TASK STATEMENT =
The records must be returned word for word.

Records drawn from a dataset:
-- ==== Sys2Proof/Machine/Waveform.lean ====
section
/-! DEFINITION. The SVPWM waveform engine (41_waveform_engine): PWM_CARRIER, PWM_MATCH, DRV_START, DRV_STOP,
DRV_SETREQ, DRV_SETDIR. -/

namespace Sys2Proof.Machine

/-- One unit from `f` toward `r` (R132). -/
def toward (f r : Nat) : Nat :=
  if f < r then f + 1 else if r < f then f - 1 else f

/-- The ramp and tick step of the invocation that completes the divider (R132). -/
def rampStep (c : Config) (d : Drive) : Drive :=
  { d with
    subDiv := 0
    tick := fit c.tickW (d.tick + 1)
    freq := fit c.freqW (toward d.freq d.reqFreq) }

/-- The divider (R131, R132, D7): incremented first, the ramp step when it reaches RAMP_DIV. -/
def dividerStep (c : Config) (d : Drive) : Drive :=
  if d.subDiv + 1 = c.rampDiv then rampStep c d else { d with subDiv := d.subDiv + 1 }

/-- The accumulator's advance, signed by the direction, modulo M (R133, D12). -/
def advanceAcc (c : Config) (d : Drive) : Nat :=
  match d.rotDir with
  | .forward => (d.acc + d.freq) % accModulus c
  | .reverse => (((d.acc : Int) - d.freq) % (accModulus c : Int)).toNat

/-- `(acc >> ACC_SHIFT) & 0xFF` (R25, R133). -/
def indexOf (c : Config) (acc : Nat) : Byte := BitVec.ofNat 8 (acc >>> c.accShift)

/-- The accumulator and index step (R133). -/
def angleStep (c : Config) (d : Drive) : Drive :=
  { d with acc := advanceAcc c d, phaseIndex := indexOf c (advanceAcc c d) }

/-- min(251, (freq · VF_GAIN) >> VF_SHIFT), the product exact (R134, D11). -/
def depthOf (c : Config) (freq : Nat) : Byte :=
  BitVec.ofNat 8 (min modMax ((freq * c.vfGain) >>> c.vfShift))

/-- The modulation-depth step (R134). -/
def depthStep (c : Config) (d : Drive) : Drive :=
  { d with modDepth := depthOf c d.freq }

/-- The three steps in the source's order (R131, D13); neither `running` nor `bridgeEn` is read (D14). -/
def carrierStep (c : Config) (d : Drive) : Drive :=
  depthStep c (angleStep c (dividerStep c d))

/-- PWM_CARRIER (R131). -/
def execPwmCarrier (s : State) : Host.Outcome State Fault Refusal :=
  .next (s.withDrive (carrierStep s.cfg s.drive))

/-- `x >> n` on a signed product: floor (R10, R138, D10), or toward zero in the variant of 93 U1. -/
def shiftProduct (m : ProductShift) (x : Int) (n : Nat) : Int :=
  match m with
  | .floor => x / 2 ^ n
  | .towardZero => x.tdiv (2 ^ n)

/-- (TABLE[p][i] · m >>a MOD_SHIFT) + HALF_SCALE (R137), written into a CMP_W-bit register (R10). -/
def compareValue (c : Config) (p : Fin 3) (i m : Byte) : Nat :=
  ((shiftProduct c.productShift (tableRead p i * (m.toNat : Int)) c.modShift + (c.halfScale : Int)) %
    (2 ^ c.cmpW : Int)).toNat

/-- The compare-match service of phase `p`: `cmp[p]` and nothing else (R137, R140). -/
def matchStep (c : Config) (p : Fin 3) (d : Drive) : Drive :=
  { d with cmp := d.cmp.set p (compareValue c p d.phaseIndex d.modDepth) }

/-- PWM_MATCH p (R137); p = 3 is refused (R110). -/
def execPwmMatch (p : BitVec 2) (s : State) : Host.Outcome State Fault Refusal :=
  match phaseOf p with
  | some q => .next (s.withDrive (matchStep s.cfg q s.drive))
  | none => .refused .reservedPhase

/-- The four variables a start or a stop returns to zero (R141, R142, D15). -/
def Drive.standstill (d : Drive) : Drive :=
  { d with freq := 0, modDepth := 0, acc := 0, phaseIndex := 0 }

/-- DRV_START (R141). It does not look at `fault` (R269). -/
def execDrvStart (s : State) : Host.Outcome State Fault Refusal :=
  .next (s.withDrive s.drive.standstill.enabled)

/-- DRV_STOP (R142). -/
def execDrvStop (s : State) : Host.Outcome State Fault Refusal :=
  .next (s.withDrive s.drive.disabled.standstill)

/-- DRV_SETREQ v (R143), `v` written into FREQ_W bits (R10, R22). -/
def execDrvSetreq (v : Half) (s : State) : Host.Outcome State Fault Refusal :=
  .next (s.withDrive { s.drive with reqFreq := fit s.cfg.freqW v.toNat })

/-- DRV_SETDIR d (R144). -/
def execDrvSetdir (d : BitVec 1) (s : State) : Host.Outcome State Fault Refusal :=
  .next (s.withDrive { s.drive with rotDir := directionOf d })

end Sys2Proof.Machine
end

REPLY TO THE EXERCISE =
-- ==== Sys2Proof/Machine/Waveform.lean ====
section
/-! DEFINITION. The SVPWM waveform engine (41_waveform_engine): PWM_CARRIER, PWM_MATCH, DRV_START, DRV_STOP,
DRV_SETREQ, DRV_SETDIR. -/

namespace Sys2Proof.Machine

/-- One unit from `f` toward `r` (R132). -/
def toward (f r : Nat) : Nat :=
  if f < r then f + 1 else if r < f then f - 1 else f

/-- The ramp and tick step of the invocation that completes the divider (R132). -/
def rampStep (c : Config) (d : Drive) : Drive :=
  { d with
    subDiv := 0
    tick := fit c.tickW (d.tick + 1)
    freq := fit c.freqW (toward d.freq d.reqFreq) }

/-- The divider (R131, R132, D7): incremented first, the ramp step when it reaches RAMP_DIV. -/
def dividerStep (c : Config) (d : Drive) : Drive :=
  if d.subDiv + 1 = c.rampDiv then rampStep c d else { d with subDiv := d.subDiv + 1 }

/-- The accumulator's advance, signed by the direction, modulo M (R133, D12). -/
def advanceAcc (c : Config) (d : Drive) : Nat :=
  match d.rotDir with
  | .forward => (d.acc + d.freq) % accModulus c
  | .reverse => (((d.acc : Int) - d.freq) % (accModulus c : Int)).toNat

/-- `(acc >> ACC_SHIFT) & 0xFF` (R25, R133). -/
def indexOf (c : Config) (acc : Nat) : Byte := BitVec.ofNat 8 (acc >>> c.accShift)

/-- The accumulator and index step (R133). -/
def angleStep (c : Config) (d : Drive) : Drive :=
  { d with acc := advanceAcc c d, phaseIndex := indexOf c (advanceAcc c d) }

/-- min(251, (freq · VF_GAIN) >> VF_SHIFT), the product exact (R134, D11). -/
def depthOf (c : Config) (freq : Nat) : Byte :=
  BitVec.ofNat 8 (min modMax ((freq * c.vfGain) >>> c.vfShift))

/-- The modulation-depth step (R134). -/
def depthStep (c : Config) (d : Drive) : Drive :=
  { d with modDepth := depthOf c d.freq }

/-- The three steps in the source's order (R131, D13); neither `running` nor `bridgeEn` is read (D14). -/
def carrierStep (c : Config) (d : Drive) : Drive :=
  depthStep c (angleStep c (dividerStep c d))

/-- PWM_CARRIER (R131). -/
def execPwmCarrier (s : State) : Host.Outcome State Fault Refusal :=
  .next (s.withDrive (carrierStep s.cfg s.drive))

/-- `x >> n` on a signed product: floor (R10, R138, D10), or toward zero in the variant of 93 U1. -/
def shiftProduct (m : ProductShift) (x : Int) (n : Nat) : Int :=
  match m with
  | .floor => x / 2 ^ n
  | .towardZero => x.tdiv (2 ^ n)

/-- (TABLE[p][i] · m >>a MOD_SHIFT) + HALF_SCALE (R137), written into a CMP_W-bit register (R10). -/
def compareValue (c : Config) (p : Fin 3) (i m : Byte) : Nat :=
  ((shiftProduct c.productShift (tableRead p i * (m.toNat : Int)) c.modShift + (c.halfScale : Int)) %
    (2 ^ c.cmpW : Int)).toNat

/-- The compare-match service of phase `p`: `cmp[p]` and nothing else (R137, R140). -/
def matchStep (c : Config) (p : Fin 3) (d : Drive) : Drive :=
  { d with cmp := d.cmp.set p (compareValue c p d.phaseIndex d.modDepth) }

/-- PWM_MATCH p (R137); p = 3 is refused (R110). -/
def execPwmMatch (p : BitVec 2) (s : State) : Host.Outcome State Fault Refusal :=
  match phaseOf p with
  | some q => .next (s.withDrive (matchStep s.cfg q s.drive))
  | none => .refused .reservedPhase

/-- The four variables a start or a stop returns to zero (R141, R142, D15). -/
def Drive.standstill (d : Drive) : Drive :=
  { d with freq := 0, modDepth := 0, acc := 0, phaseIndex := 0 }

/-- DRV_START (R141). It does not look at `fault` (R269). -/
def execDrvStart (s : State) : Host.Outcome State Fault Refusal :=
  .next (s.withDrive s.drive.standstill.enabled)

/-- DRV_STOP (R142). -/
def execDrvStop (s : State) : Host.Outcome State Fault Refusal :=
  .next (s.withDrive s.drive.disabled.standstill)

/-- DRV_SETREQ v (R143), `v` written into FREQ_W bits (R10, R22). -/
def execDrvSetreq (v : Half) (s : State) : Host.Outcome State Fault Refusal :=
  .next (s.withDrive { s.drive with reqFreq := fit s.cfg.freqW v.toNat })

/-- DRV_SETDIR d (R144). -/
def execDrvSetdir (d : BitVec 1) (s : State) : Host.Outcome State Fault Refusal :=
  .next (s.withDrive { s.drive with rotDir := directionOf d })

end Sys2Proof.Machine
end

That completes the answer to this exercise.